Task item: Print the records below word for word, beginning with the first line and ending once the line containing "upd (.eng fun" is printed.

Record extracts:
-- ==== Sys2Proof/Machine/Due.lean ====
section
/-!
DEFINITION. Changes that other blocks hold and that take effect when TX_OUT goes dark (R76).
-/
namespace Sys2Proof.Machine

/-- A pending tributary move takes effect (R311). -/
def moveNow (sf : Nat) : Eff := seqE [applyMove sf, judgeProt]
/-- A pending key-switch batch takes effect (R372). -/
def batchNow (sf : Nat) : Eff := applyBatch sf

end Sys2Proof.Machine
end

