/-- Whether an ENG_SBX_CFG word keeps the HBM windows within their sum (R638). -/
def State.sbxFits (s : State) (w : Nat) : Bool := decide (bits w 20 4 + s.rd OBS_CAP_CFG.SOFT_GB ≤ 47)

def opSbxCtrl : OpDef := ⟨0x1007, len 4, cfgStates, fun _ p s =>
  let es := sbxOf (nth p 2)
  if !sbxMaskOk (nth p 2) || 1 < nth p 3 || !es.all s.eng.sbxTasks.contains then no .badParam
  else if !wordOk ENG_SBX_CFG.fields (nth p 0) || !s.sbxFits (nth p 0) then no .range
  else if nth p 3 == 1 && !bit (nth p 0) 31 then no .state
  else okE (seqE [putWord ENG_SBX_CFG.fields (nth p 0), putWord ENG_SBX_GPIO.fields (nth p 1),
    forE es (fun t => if nth p 3 == 1 then dyn fun s => whenE (s.rd ENG_CORE.STATE (s.sbxAt t) == 6) (seqE [put ENG_CORE.STATE 0 (s.sbxAt t), put ENG_CORE.TASK t (s.sbxAt t)])
      else sbxStop t)])⟩
/-- SBX_CTRL (R637 to R639): rights, and the start or stop of the tasks named. -/
def execSbxCtrl (h : CmdHdr) (p : List Word) (s : State) : Out := perform (felwin opSbxCtrl h p) s

/-- The reply's messages: each its byte count, then its bytes. -/
def msgWords (ms : List (List Nat)) : List Nat := ms.flatMap (fun m => m.length :: packBytes m)

/-- SBX_MSG's body: `taken` messages have been taken by the task and `posted` posted by it since the last; each way holds 16 messages of
up to 1,024 bytes, what is beyond being discarded and counted (R29). -/
def opSbxMsg (taken : Nat) (posted : List (List (BitVec 8))) : OpDef := ⟨0x1008, lenIn 1 257, cfgStates, fun _ p s =>
  let e := nth p 0
  let q := (Tab.get [] s.eng.sbxIn e).drop taken
  let good := (posted.filter (fun m => decide (m.length ≤ 1024))).map (·.map (·.toNat))
  if !s.eng.sbxTasks.contains e then no .badParam
  else if 1 < p.length && 16 ≤ q.length then no .noResource
  else okP (seqE [
    upd (.eng fun g => { g with sbxIn := Tab.set [] g.sbxIn e (if p.length = 1 then q else q ++ [p.drop 1]) }),
    whenE (decide (1 < p.length)) (emit (.sandbox e (p.drop 1))),
    forE (good.take 16) (fun m => raise EV.SBX_MSG [e, m.length]),
    whenE (decide (good.length ≠ posted.length ∨ 16 < good.length)) (count 40 (posted.length - min 16 good.length))]) (fun _ => msgWords (good.take 16))⟩
/-- SBX_MSG (R637): a message to sandbox task `e`, and the task's own. -/
def execSbxMsg (h : CmdHdr) (p : List Word) (taken : Nat) (posted : List (List (BitVec 8))) (s : State) : Out := perform (felwin (opSbxMsg taken posted) h p) s

end Sys2Proof.Machine
end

Result below:
-- ==== Sys2Proof/Machine/Due.lean ====
section
/-!
DEFINITION. Changes that other blocks hold and that take effect when TX_OUT goes dark (R76).
-/
namespace Sys2Proof.Machine

/-- A pending tributary move takes effect (R311). -/
def moveNow (sf : Nat) : Eff := seqE [applyMove sf, judgeProt]
/-- A pending key-switch batch takes effect (R372). -/
def batchNow (sf : Nat) : Eff := applyBatch sf

end Sys2Proof.Machine
end

/-- Whether an ENG_SBX_CFG word keeps the HBM windows within their sum (R638). -/
def State.sbxFits (s : State) (w : Nat) : Bool := decide (bits w 20 4 + s.rd OBS_CAP_CFG.SOFT_GB ≤ 47)

def opSbxCtrl : OpDef := ⟨0x1007, len 4, cfgStates, fun _ p s =>
  let es := sbxOf (nth p 2)
  if !sbxMaskOk (nth p 2) || 1 < nth p 3 || !es.all s.eng.sbxTasks.contains then no .badParam
  else if !wordOk ENG_SBX_CFG.fields (nth p 0) || !s.sbxFits (nth p 0) then no .range
  else if nth p 3 == 1 && !bit (nth p 0) 31 then no .state
  else okE (seqE [putWord ENG_SBX_CFG.fields (nth p 0), putWord ENG_SBX_GPIO.fields (nth p 1),
    forE es (fun t => if nth p 3 == 1 then dyn fun s => whenE (s.rd ENG_CORE.STATE (s.sbxAt t) == 6) (seqE [put ENG_CORE.STATE 0 (s.sbxAt t), put ENG_CORE.TASK t (s.sbxAt t)])
      else sbxStop t)])⟩
/-- SBX_CTRL (R637 to R639): rights, and the start or stop of the tasks named. -/
def execSbxCtrl (h : CmdHdr) (p : List Word) (s : State) : Out := perform (felwin opSbxCtrl h p) s

/-- The reply's messages: each its byte count, then its bytes. -/
def msgWords (ms : List (List Nat)) : List Nat := ms.flatMap (fun m => m.length :: packBytes m)

/-- SBX_MSG's body: `taken` messages have been taken by the task and `posted` posted by it since the last; each way holds 16 messages of
up to 1,024 bytes, what is beyond being discarded and counted (R29). -/
def opSbxMsg (taken : Nat) (posted : List (List (BitVec 8))) : OpDef := ⟨0x1008, lenIn 1 257, cfgStates, fun _ p s =>
  let e := nth p 0
  let q := (Tab.get [] s.eng.sbxIn e).drop taken
  let good := (posted.filter (fun m => decide (m.length ≤ 1024))).map (·.map (·.toNat))
  if !s.eng.sbxTasks.contains e then no .badParam
  else if 1 < p.length && 16 ≤ q.length then no .noResource
  else okP (seqE [
    upd (.eng fun g => { g with sbxIn := Tab.set [] g.sbxIn e (if p.length = 1 then q else q ++ [p.drop 1]) }),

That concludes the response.